Researchers Confirm Exoplanet Has Clouds Using Hubble Telescope 62
Exoplanet GJ 1214 b was discovered in 2009 by the MEarth project. Researchers now have strong evidence that it has an atmosphere. "[A] team of astronomers led by UChicago's Laura Kreidberg and Jacob Bean have detected clear evidence of clouds in the atmosphere of GJ 1214b from data collected with the Hubble Space Telescope. The Hubble observations used 96 hours of telescope time spread over 11 months. This was the largest Hubble program ever devoted to studying a single exoplanet. ... The first spectra, which were obtained by Bean in 2010 using a ground-based telescope, suggested that the planet's atmosphere either was predominantly water vapor or hydrogen-dominated with high-altitude clouds. ... More precise Hubble observations made in 2012 and 2013 allowed the team to distinguish between these two scenarios. ... The best explanation for the new data is that there are high-altitude clouds in the atmosphere of the planet, though their composition is unknown. Models of super-Earth atmospheres predict clouds could be made out of potassium chloride or zinc sulfide at the scorching temperatures of 450 degrees Fahrenheit found on GJ 1214b."

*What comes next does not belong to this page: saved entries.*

/-- Each strategy writes only its own part of the state (R41, R42, R159). -/
theorem discriminate (h : DemodLegal d q) (x : NumVal) :
    DemodLegal d (Machine.discriminate N d x q).2 := by
  cases hd : d.discL with
  | true =>
    rw [discriminate_of_discL hd]
    exact { h with strategy := ⟨by simp [hd], h.strategy.2⟩ }
  | false =>
    rw [discriminate_of_not_discL hd]
    exact { h with strategy := ⟨h.strategy.1, by simp [hd]⟩ }

/-- No clause speaks of `SYM` or `PSYM`, which are all the slicer writes (R201). -/
theorem sliceStep (h : DemodLegal d q) (v : NumVal) : DemodLegal d (Machine.sliceStep d v q) := { h with }

theorem ageStep (h : DemodLegal d q) : DemodLegal d (Machine.ageStep q) := by
  refine { h with ages := ⟨?_, ageOneMore_le q.bage⟩ }
  show (if isTransition q then 0 else ageOneMore q.eage) ≤ Config.ageMax
  split
  · exact Nat.zero_le _
  · exact ageOneMore_le q.eage

/-- `CD` may take any value in the countdown policy. -/
theorem withCd (h : DemodLegal d q) (hs : d.syncL = false) (c : NumVal) : DemodLegal d { q with cd := c } :=
  { h with policy := ⟨h.policy.1, by simp [hs]⟩ }

/-- `BITAGE` may take any value of its range in the counter policy. -/
theorem withBitage (h : DemodLegal d q) (hs : d.syncL = true) {b : Int} (hb : -(d.halfI : Int) ≤ b ∧ b < d.spbI) :
    DemodLegal d { q with bitage := b } :=
  { h with policy := ⟨by simp [hs], h.policy.2⟩, bitage := hb }

/-- A frame begins from IDLE with `ACC` 0 (R214 to R216). -/
theorem beginFrame (h : DemodLegal d q) (h9 : q.idx = 9) : DemodLegal d { q with idx := 0 } :=
  { h with acc := ⟨by simp, by simp [h.acc.1 h9]⟩ }

/-- The acceptance sets the latched policy's counter, `BITAGE` to its lower end (R214, R215). -/
theorem acceptStart (h : DemodLegal d q) (h9 : q.idx = 9) : DemodLegal d (Machine.acceptStart N d q) := by
  obtain ⟨hlo, hhi⟩ := h.bitage
  cases hs : d.syncL with
  | true =>
    rw [Machine.acceptStart, if_pos hs]
    exact (h.beginFrame h9).withBitage hs ⟨le_rfl, by omega⟩
  | false =>
    rw [Machine.acceptStart, if_neg (by simp [hs])]
    exact (h.beginFrame h9).withCd hs _

/-- A data tick writes the bit at `IDX` and moves on, the stop tick clears `ACC` (R221, R222). -/
theorem tick (h : DemodLegal d q) : DemodLegal d (Machine.tick q).1 := by
  obtain ⟨hi, ht⟩ | ⟨-, ht⟩ := tick_cases q <;> rw [ht]
  · have hnext : (q.idx + 1).val = q.idx.val + 1 :=
      Fin.val_add_one_of_lt (Fin.lt_def.mpr (Nat.lt_of_le_of_lt hi (by decide)))
    have hidle : q.idx + 1 ≠ 9 := fun h9 => by
      have := congrArg Fin.val h9
      omega
    exact { h with acc := ⟨fun h9 => absurd h9 hidle, hnext ▸ accWithBit_lt h.acc.2⟩ }
  · exact { h with ages := ⟨h.ages.1, Nat.zero_le _⟩, acc := ⟨fun _ => rfl, by simp⟩ }

/-- `BITAGE` stays below `SPB_I`: a count that reaches it takes a tick and goes back to 0 (R219, R220). -/
theorem counterStep (h : DemodLegal d q) (hs : d.syncL = true) (trans : Bool) :
    DemodLegal d (Machine.counterStep d trans q).1 := by
  obtain ⟨hlo, hhi⟩ := h.bitage
  have hp := h.period
  obtain ⟨-, hc⟩ | ⟨hne, hc⟩ := counterStep_cases d trans q <;> rw [hc]
  · exact (h.withBitage hs ⟨by omega, by omega⟩).tick
  · refine h.withBitage hs ?_
    split_ifs at hne ⊢ <;> omega

/-- The countdown policy writes `CD` only, with or without a tick (R217, R218). -/
theorem countdownStep (h : DemodLegal d q) (hs : d.syncL = false) (trans : Bool) :
    DemodLegal d (Machine.countdownStep N d trans q).1 := by
  obtain ⟨c, -, hc⟩ | ⟨c, -, hc⟩ := countdownStep_cases N d trans q <;> rw [hc]
  · exact (h.withCd hs _).tick
  · exact h.withCd hs c

/-- The framer's own cases: accept, wait, and one per policy (R210). -/
theorem framerStep (h : DemodLegal d q) : DemodLegal d (Machine.framerStep N d q).1 := by
  obtain ⟨h9, -, hf⟩ | ⟨-, -, hf⟩ | ⟨-, hs, hf⟩ | ⟨-, hs, hf⟩ := framerStep_cases N d q <;> rw [hf]
  · exact h.ageStep.acceptStart h9
  · exact h.ageStep
  · exact h.ageStep.counterStep hs _
  · exact h.ageStep.countdownStep hs _

/-- Discriminator, slicer and framer in turn (R160). -/
theorem demodStep (h : DemodLegal d q) (x : Sample) : DemodLegal d (Machine.demodStep N d x q).1 :=
  ((h.discriminate _).sliceStep _).framerStep

end DemodLegal
end Sys2Proof.Machine
end

section
/-!
The facts about events and registers that legal states rest on: which events the commands emit (R92), the
bit period of an accepted configuration (R131), and what a write leaves of CTRL (R123).
-/
namespace Sys2Proof.Machine
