-- ==== Sys2Proof/Machine/Construct.lean ====
section
/-! DEFINITION. The construction family: INIT (40_construct.md). -/

namespace Sys2Proof.Machine

/-- What an accepted INIT writes (40_construct.md R70): all 200 bytes zero, the operands, `offset = 0`,
`phase = ABSORBING`. -/
def State.construct (s : State) (rate delim : Byte) : State :=
  ((((s.setMem Memory.zeroed).setRate rate).setDelimiter delim).setOffset 0#8).setPhase .absorbing

/-- INIT (40_construct.md R70 to R72): no phase is required; a rate outside 1 to 200 raises BadRate. -/
def execInit (rate delim : Byte) (s : State) : Host.Outcome State Fault Refusal :=
  s.unlessHalted fun s =>
    if rateAccepted rate then .next ((s.accept (.init rate delim)).construct rate delim)
    else .next (s.takeCmd.raise .badRate)

end Sys2Proof.Machine
end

Re:We're exploring space just fine (Score:4, Insightful)
I hitchhiked to Cape Canaveral for the third launch of Colombia, and went to the visitor's center there. Lying outside was a complete Saturn 5. Inside the visitor's center's museum was the matching LEM, Command Module and Rover. IIRC this was the assembly for the cancelled Apollo 19. Talking with staff at the center I found that there were three others scattered around the country, from the rest of the cancelled missions. They said that everything had been purchased and delivered for all four missions, even the fuel, and all that remained was the least expensive portion of the projects, conducting the actual missions. One of the other visitors who had joined the discussion said, "Since the only NASA and JPL would be necessary to that part there wasn't any need to fund it. Their real constituents, Boeing, Honeywell and such, had gotten their money already. Better to take the mission funding and spend it on killing brown people."
On my way back out I looked at that enormous, glorious marvel of engineering abandoned and baking in the sun and cried. The Shuttle launch was spectacular, but that image is the one that I still remember most vividly.